Problem statement:
Lines to return, exactly: from the line with "let s := sendDatagram" to the line with "let s := s.count" in the entries below, both included.

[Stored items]
[Start of Attachment]
-- ==== Sys2Proof/Machine/Mgmt.lean ====
section
/-! DEFINITION. The management port (19_management_port.md R400–R411; 16_faults_and_partitions.md R361): datagrams, the Ethernet port,
the I3C target and the MCTP commands.

Conventions, by entry of the assumption log: 112 (PRESUMED, unsafe), 117 (DEDUCED, unsafe), 118 (DEDUCED, unsafe), 119
(DESIGN CHOICE, safe), 120 (DEDUCED, unsafe), 121 (DEDUCED, unsafe), 168 (DESIGN CHOICE, safe). -/

namespace Sys2Proof.Machine

/-! ### The port (R400, R401) -/

/-- The Ethernet port sends and receives: firmware has started it (R411), MP_CFG.EN is set and the link is up. -/
def etherUp (s : State) : Bool :=
  s.mgmt.mctpRunning && s.rf dieK pgMgmt .mpCfg 0 1 == 1 && s.rf dieK pgMgmt .mpStat 0 1 == 1

/-- The MAC address: 0x02, then bytes 0–4 of the manifest digest; its first octet is the most significant byte. -/
def macAddr (s : State) : Nat := 0x02 * 2 ^ 40 + s.sec.manifestDigest.toNat / 2 ^ 344

/-- The link-local address by the modified EUI-64 rule. -/
def linkLocal (s : State) : BitVec 128 :=
  let m := macAddr s
  BitVec.ofNat 128 (0xFE80 * 2 ^ 112 + (m / 2 ^ 24 - 0x020000) * 2 ^ 40 + 0xFFFE * 2 ^ 24 + m % 2 ^ 24)

/-- A 128-bit address register, its most significant word at the lowest offset. -/
def addrReg (s : State) (r : Reg) : BitVec 128 :=
  (s.rd dieK pgMgmt r 0 0) ++ (s.rd dieK pgMgmt r 0 1) ++ (s.rd dieK pgMgmt r 0 2) ++ (s.rd dieK pgMgmt r 0 3)

/-- The global address, where one is set and Duplicate Address Detection did not fail for it. -/
def globalAddr (s : State) : Option (BitVec 128) :=
  let a := addrReg s .mpAddr
  if a = 0 ∨ s.rf dieK pgMgmt .mpStat 1 1 = 1 then none else some a

/-- The port's own addresses. -/
def ownAddrs (s : State) : List (BitVec 128) := linkLocal s :: (globalAddr s).toList

/-- The ends of a datagram (R401): it leaves from the global address, else from the link-local one, and from the collector's port. -/
def dgramEnds (s : State) : DgramEnds :=
  { src := (globalAddr s).getD (linkLocal s), srcPort := s.rf dieK pgMgmt .mpPorts 0 16, hops := s.rf dieK pgMgmt .mpCfg 7 8
    coll := addrReg s .mpColl, fleet := addrReg s .mpFleet, fleetPort := s.rf dieK pgMgmt .mpPorts 16 16 }

/-! ### Datagrams (R403) -/

/-- One datagram built and sent to its destinations; an all-zero destination gets nothing. -/
def sendDatagram (s : State) (kind : Nat) (fleet : Bool) (count pulse : Nat) (body : List Byte) : State :=
  let m := s.mgmt
  let head := bytesLE 4 0x4D454E47 ++ bytesLE 2 1 ++ [BitVec.ofNat 8 kind, BitVec.ofNat 8 (fleet.toNat + 2 * s.gale.toNat)] ++
    bytesLE 8 (s.rd64 dieK pgSec .secBootId).toNat ++ bytesLE 8 m.dgSeq ++ bytesLE 8 pulse ++ bytesLE 2 count ++
    bytesLE 2 (s.rf dieK 0 .khPanel 0 16) ++ bytesLE 4 m.suppressed ++ (digestBytes s.sec.manifestDigest).take 8
  let coll := addrReg s .mpColl != 0
  let also := fleet && addrReg s .mpFleet != 0
  let s := { s with mgmt := { m with dgSeq := m.dgSeq + 1, suppressed := 0 } }
  if coll || also then (s.send (.datagram (dgramEnds s) kind coll also (head ++ body))).count dieK pgMgmt .mpDgramsTx else s

/-- One event record (Table 19-2). -/
def eventRecord (e : Event) (rep : Nat) : List Byte :=
  [BitVec.ofNat 8 e.typ, BitVec.ofNat 8 e.sev, BitVec.ofNat 8 e.cls, BitVec.ofNat 8 e.die, BitVec.ofNat 8 e.part,
   BitVec.ofNat 8 e.fleet.toNat] ++ bytesLE 2 (satBits 16 rep) ++ bytesLE 8 e.frame.toNat ++ bytesLE 8 e.pulse.toNat ++
    bytesLE 4 e.info.toNat ++ bytesLE 4 e.eseq

/-- Two ERROR events that merge (R405 step 2). -/
def merges (a b : Event) : Bool := a.typ == 1 && b.typ == 1 && a.sev == b.sev && a.cls == b.cls && a.die == b.die && a.part == b.part

/-- The records of one build from events in order, at most 160, each with its REPEAT; the events taken, and those merged. -/
def buildRecords : List Event → List (Event × Nat) → Nat → Nat → List (Event × Nat) × Nat × Nat
  | [], rs, taken, merged => (rs, taken, merged)
  | e :: t, rs, taken, merged =>
    if rs.any (fun r => merges r.1 e) then
      buildRecords t (rs.map (fun r => if merges r.1 e then (r.1, r.2 + 1) else r)) (taken + 1) (merged + 1)
    else if rs.length ≥ 160 then (rs, taken, merged)
    else buildRecords t (rs ++ [(e, 1)]) (taken + 1) merged

/-- Events that a build takes in order: those not yet sent, a GALE event apart. -/
def unsentEvents (s : State) : List Event := s.mgmt.ring.filter (fun e => decide (e.eseq ≥ s.mgmt.sentTo) && e.typ != 6)

/-- The GALE event that goes ahead of every other. -/
def galeEvents (s : State) : List Event :=
  if s.mgmt.galePend then (s.mgmt.ring.filter (fun e => e.typ == 6)).take 1 else []

/-- Up to `n` MARGIN datagrams of 40 records each of the last report (R408). -/
def sendMargins (s : State) : Nat → State
  | 0 => s
  | n + 1 =>
    let due := s.mgmt.marginDue.take 40
    if due.isEmpty then s
    else
      let body := due.flatMap (fun d => ((s.mgmt.margins.find? (fun m => m.die == d)).map MarginRec.bytes).getD [])
      let s := sendDatagram s 2 false due.length s.mgmt.marginAt body
      sendMargins { s with mgmt := { s.mgmt with marginDue := s.mgmt.marginDue.drop 40 } } n

/-- One build of EVENT datagrams, and MARGIN datagrams in what is left of 4 per millisecond (R405, R408). -/
def buildEvents (s : State) : State :=
  let gale := galeEvents s
  let rest := unsentEvents s
  let b := buildRecords rest (gale.map (fun e => (e, 1))) 0 0
  let next := match (rest.take b.2.1).getLast? with
    | some e => e.eseq + 1
    | none => s.mgmt.sentTo
  let s := { s with mgmt := { s.mgmt with sentTo := next, galePend := s.mgmt.galePend && gale.isEmpty } }
  let s := s.count dieK pgMgmt .mpCoalesced b.2.2
  let groups := chunksOf 40 4 b.1
  let s := forEach groups s (fun s g =>
    sendDatagram s 1 (g.any (fun r => r.1.fleet)) g.length s.now.toNat (g.flatMap (fun r => eventRecord r.1 r.2)))
  sendMargins s (4 - groups.length)

/-- EVENT_BUILD: once every millisecond (R405). -/
def execEventBuild (s : State) : Host.Outcome State Fault Refusal :=
  .next (if decide (s.now.toNat < s.mgmt.buildAt + 1000) then s
    else
      let s := { s with mgmt := { s.mgmt with buildAt := s.now.toNat } }
      if etherUp s then buildEvents s else s)

/-- ETHERNET_LINK_UP: RESYNC with the lowest and the highest event number of the ring goes first; for an empty ring they are free
values. -/
def execEthernetLinkUp (s : State) : Host.Outcome State Fault Refusal :=
  .next (if !s.mgmt.mctpRunning || s.rf dieK pgMgmt .mpCfg 0 1 == 0 || s.rf dieK pgMgmt .mpStat 0 1 == 1 then s
    else
      let s := s.wf dieK pgMgmt .mpStat 0 1 1
      match s.mgmt.ring.head?, s.mgmt.ring.getLast? with
      | some a, some b => sendDatagram s 4 false 0 s.now.toNat (bytesLE 8 a.eseq ++ bytesLE 8 b.eseq)
      | _, _ =>
        sendDatagram { s with fresh := s.fresh + 2 } 4 false 0 s.now.toNat
          (bytesLE 8 (Config.freeDWord s.fresh).toNat ++ bytesLE 8 (Config.freeDWord (s.fresh + 1)).toNat))

/-- ETHERNET_LINK_DOWN: datagrams are neither built nor queued; events stay in the ring. -/
def execEthernetLinkDown (s : State) : Host.Outcome State Fault Refusal :=
  .next { s.wf dieK pgMgmt .mpStat 0 1 0 with mgmt := { s.mgmt with marginDue := [] } }

/-- The partition field of R407: the state of partition p in bits [4p + 3:4p]. -/
def partField (s : State) : List Byte :=
  bytesLE 8 (sumNat ((List.range 16).map (fun p => (s.part p).state.num * 16 ^ p)))

/-- HEARTBEAT_DATAGRAM: every MP_CFG.HB_S seconds, through a gale stop too (R407). -/
def execHeartbeatDatagram (s : State) : Host.Outcome State Fault Refusal :=
  .next (if decide (s.now.toNat < s.mgmt.hbAt + s.rf dieK pgMgmt .mpCfg 1 6 * 1000000) then s
    else
      let s := { s with mgmt := { s.mgmt with hbAt := s.now.toNat } }
      if etherUp s then sendDatagram s 3 false 0 s.now.toNat (partField s ++ zeroBytes 8) else s)

/-! ### What the port answers (R402) -/

/-- A frame discarded and counted. -/
def dropFrame (s : State) : State := s.count dieK pgMgmt .mpRxDropped

/-- NEIGHBOR_SOLICITATION: answered for the port's own addresses. -/
def execNeighborSolicitation (target src : BitVec 128) (s : State) : Host.Outcome State Fault Refusal :=
  .next (if !etherUp s then s
    else if (ownAddrs s).contains target then s.send (.neighborAdvert target src)
    else dropFrame s)

/-- ECHO_REQUEST: answered up to 1,280 B. -/
def execEchoRequest (src : BitVec 128) (data : List Byte) (s : State) : Host.Outcome State Fault Refusal :=
  .next (if !etherUp s then s
    else if data.length ≤ 1280 then s.send (.echoReply src data)
    else dropFrame s)

/-- OTHER_FRAME. -/
def execOtherFrame (s : State) : Host.Outcome State Fault Refusal := .next (if etherUp s then dropFrame s else s)

/-! ### Margin reports (R361, R408) -/

/-- The counters that a margin record reports changes of: STRETCHES, CROSS_SLIP, CORRECTED, DRIFT_ALARM, RETRAINS. -/
def marginCtrs (s : State) (d : Nat) : List DWord :=
  [s.ctr d pgClock .crStretches, s.ctr d pgClock .crCrossSlip, s.ctr d pgErrUnit .erCorrected,
   if isM d then s.ctr d pgPhy .phyDriftAlarm else 0, if isM d then s.ctr d pgPhy .phyRetrains else 0]

/-- The lowest phase margin over a die's receivers in use, 0xFF where none is. -/
def lowMargin (s : State) (d : Nat) : Nat :=
  let used := (List.range 32).filter (fun r => match recvRow d r with
    | some row => decide (linkStatus s row < 3)
    | none => false)
  (used.map (fun r => s.rf d pgClock .crPhase 8 4 r)).foldl min 0xFF

/-- The lowest slack minimum over a C-die's monitors. -/
def lowSlack (s : State) (d : Nat) : Nat := ((List.range 16).map (fun i => s.rf d pgClock .crSlack 12 12 i)).foldl min 0xFFFF

/-- The margin record of a die, with the counter values it is based on (Table 19-4). -/
def marginRec (s : State) (d : Nat) : MarginRec :=
  let now := marginCtrs s d
  let old := ((s.mgmt.margins.find? (fun m => m.die == d)).map MarginRec.base).getD []
  let diff := fun (i bits : Nat) => satBits bits ((now.getD i 0) - (old.getD i 0)).toNat
  let cm := isC d || isM d
  let bytes := [BitVec.ofNat 8 d, BitVec.ofNat 8 (dieType d), BitVec.ofNat 8 (if cm then s.rf d pgPower .pdPhase 12 4 else 0),
      BitVec.ofNat 8 (if cm then s.rf d pgPower .pdPhase 16 8 else 0),
      BitVec.ofInt 8 (if isC d then signed 5 (s.rf d pgPower .pdTrim 0 5) else 0), BitVec.ofNat 8 (lowMargin s d)] ++
    bytesLE 2 (if isC d then lowSlack s d else 0) ++ bytesLE 4 (diff 0 32) ++ bytesLE 4 (diff 1 32) ++ bytesLE 4 (diff 2 32) ++
    bytesLE 2 (diff 3 16) ++ bytesLE 2 (diff 4 16) ++
    [BitVec.ofNat 8 (s.rf d pgTherm .thLevel 0 8), BitVec.ofNat 8 (s.rf d pgTherm .thLevel 12 2)] ++ zeroBytes 6
  { die := d, bytes := bytes, base := now }

/-- MARGIN_REPORT: every FP_CFG.MARGIN_S seconds a record for every powered die; MARGIN datagrams follow with the builds of R405. -/
def execMarginReport (s : State) : Host.Outcome State Fault Refusal :=
  .next (if !s.mgmt.mctpRunning || decide (s.now.toNat < s.mgmt.marginAt + s.rf dieK pgFault .fpCfg 0 12 * 1000000) then s
    else
      let on := (List.range dieCount).filter s.powered
      let kept : List MarginRec := (s.mgmt.margins.filter (fun m => !on.contains m.die)).map (fun m => { m with bytes := [] })
      { s with mgmt := { s.mgmt with margins := kept ++ on.map (marginRec s), marginDue := if etherUp s then on else []
                                     marginAt := s.now.toNat } })

/-! ### The I3C target and MCTP (R409) -/

/-- ENTDAA: the target takes a dynamic address while it has none. -/
def execEntdaa (addr : BitVec 7) (s : State) : Host.Outcome State Fault Refusal :=
  .next (if !s.mgmt.mctpRunning || s.rf dieK pgMgmt .mpStat 2 7 != 0 then s else s.wf dieK pgMgmt .mpStat 2 7 addr.toNat)

/-- A message taken by the endpoint, while the target has its address. -/
def onMctp (s : State) (f : State → State) : State :=
  if !s.mgmt.mctpRunning || s.rf dieK pgMgmt .mpStat 2 7 == 0 then s else f (s.count dieK pgMgmt .mpMctpRx)

/-- SET_ENDPOINT_ID: 0 and 0xFF are no endpoint's. -/
def execSetEndpointId (eid : BitVec 8) (s : State) : Host.Outcome State Fault Refusal :=
  .next (onMctp s (fun s =>
    if eid = 0 ∨ eid = 0xFF then s.send (.mctp 0x01 .invalid [])
    else (s.wf dieK pgMgmt .mpStat 9 8 eid.toNat).send (.mctp 0x01 .ok [0x00, eid, 0x00])))

/-- GET_ENDPOINT_ID. -/
def execGetEndpointId (s : State) : Host.Outcome State Fault Refusal :=
  .next (onMctp s (fun s => s.send (.mctp 0x02 .ok [BitVec.ofNat 8 (s.rf dieK pgMgmt .mpStat 9 8), 0x00, 0x00])))

/-- GET_MCTP_VERSION_SUPPORT: 1.3 for the base specification and for control messages; the version of the other supported types is a
free value. -/
def execGetMctpVersionSupport (mtype : Nat) (s : State) : Host.Outcome State Fault Refusal :=
  .next (onMctp s (fun s =>
    if mtype = 0xFF ∨ mtype = 0x00 then s.send (.mctp 0x04 .ok [0x01, 0xF1, 0xF3, 0xFF, 0x00])
    else if mtype = 0x05 ∨ mtype = 0x06 ∨ mtype = 0x7F then
      s.advance.send (.mctp 0x04 .ok (0x01 :: bytesLE 4 (Config.freeWord s.fresh).toNat))
    else s.send (.mctp 0x04 .unsupported [])))

/-- GET_MESSAGE_TYPE_SUPPORT. -/
def execGetMessageTypeSupport (s : State) : Host.Outcome State Fault Refusal :=
  .next (onMctp s (fun s => s.send (.mctp 0x05 .ok [0x04, 0x00, 0x05, 0x06, 0x7F])))

/-- GET_VENDOR_MESSAGE_SUPPORT: the one vendor set, by IANA number. -/
def execGetVendorMessageSupport (s : State) : Host.Outcome State Fault Refusal :=
  .next (onMctp s (fun s => s.send (.mctp 0x06 .ok ([0xFF, 0x01] ++ bytesBE 4 (s.rd dieK pgMgmt .mpId).toNat))))

/-- MCTP_OTHER_MESSAGE: an unsupported type is dropped and counted; a control or vendor command of no listed value is answered. -/
def execMctpOtherMessage (mtype : Nat) (s : State) : Host.Outcome State Fault Refusal :=
  .next (onMctp s (fun s =>
    if mtype = 0x00 then s.send (.mctp 0x00 .unsupported [])
    else if mtype = 0x7F then s.send (.mctp 0x00 .range [])
    else if mtype = 0x05 ∨ mtype = 0x06 then s
    else s.count dieK pgMgmt .mpMctpDrop))

/-! ### Vendor-defined commands (R410, Table 19-5) -/

/-- GET_STATE. -/
def execGetState (s : State) : Host.Outcome State Fault Refusal :=
  .next (onMctp s (fun s =>
    let le := fun (v : Word) => bytesLE 4 v.toNat
    s.send (.mctp 0x01 .ok (bytesLE 4 (s.rf dieK 0 .khPanel 0 16) ++ le (s.rd dieK pgTherm .ktGale) ++
      le (s.rd dieK pgTherm .ktFlow) ++ le (readWord s dieK pgPower 0x204) ++ partField s))))

/-- GET_EVENTS: up to 16 records from an event number on; reading an event lets the next in-band interrupt come at once. -/
def execGetEvents (eseq : DWord) (s : State) : Host.Outcome State Fault Refusal :=
  .next (onMctp s (fun s =>
    let ring := s.mgmt.ring
    let lost := match ring.head? with
      | some e => decide (eseq.toNat < e.eseq)
      | none => false
    let es := (ring.filter (fun e => decide (e.eseq ≥ eseq.toNat))).take 16
    let s := if es.isEmpty then s else { s with mgmt := { s.mgmt with ibiAt := none } }
    s.send (.mctp 0x02 (if lost then .lost else .ok) (es.flatMap (fun e => eventRecord e 1)))))

/-- GET_MARGIN. -/
def execGetMargin (die : Nat) (s : State) : Host.Outcome State Fault Refusal :=
  .next (onMctp s (fun s =>
    if die ≥ dieCount then s.send (.mctp 0x03 .range [])
    else
      match s.mgmt.margins.find? (fun m => m.die == die && !m.bytes.isEmpty) with
      | some m => s.send (.mctp 0x03 .ok m.bytes)
      | none => s.send (.mctp 0x03 .absent [])))

/-- GET_DIE. -/
def execGetDie (die : Nat) (s : State) : Host.Outcome State Fault Refusal :=
  .next (onMctp s (fun s =>
    if die ≥ dieCount then s.send (.mctp 0x04 .range [])
    else
      let row := (List.range 4).map (fun w => if geoValid s then (dieRow s die).getD w 0 else 0)
      s.send (.mctp 0x04 .ok ((row ++ [readWord s die pgTherm 0x130, readWord s die pgPower 0x12C]).flatMap (fun w =>
        bytesLE 4 w.toNat)))))

end Sys2Proof.Machine
end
[End of Attachment]
Exercise solution:
      let s := sendDatagram s 2 false due.length s.mgmt.marginAt body
      sendMargins { s with mgmt := { s.mgmt with marginDue := s.mgmt.marginDue.drop 40 } } n

/-- One build of EVENT datagrams, and MARGIN datagrams in what is left of 4 per millisecond (R405, R408). -/
def buildEvents (s : State) : State :=
  let gale := galeEvents s
  let rest := unsentEvents s
  let b := buildRecords rest (gale.map (fun e => (e, 1))) 0 0
  let next := match (rest.take b.2.1).getLast? with
    | some e => e.eseq + 1
    | none => s.mgmt.sentTo
  let s := { s with mgmt := { s.mgmt with sentTo := next, galePend := s.mgmt.galePend && gale.isEmpty } }
  let s := s.count dieK pgMgmt .mpCoalesced b.2.2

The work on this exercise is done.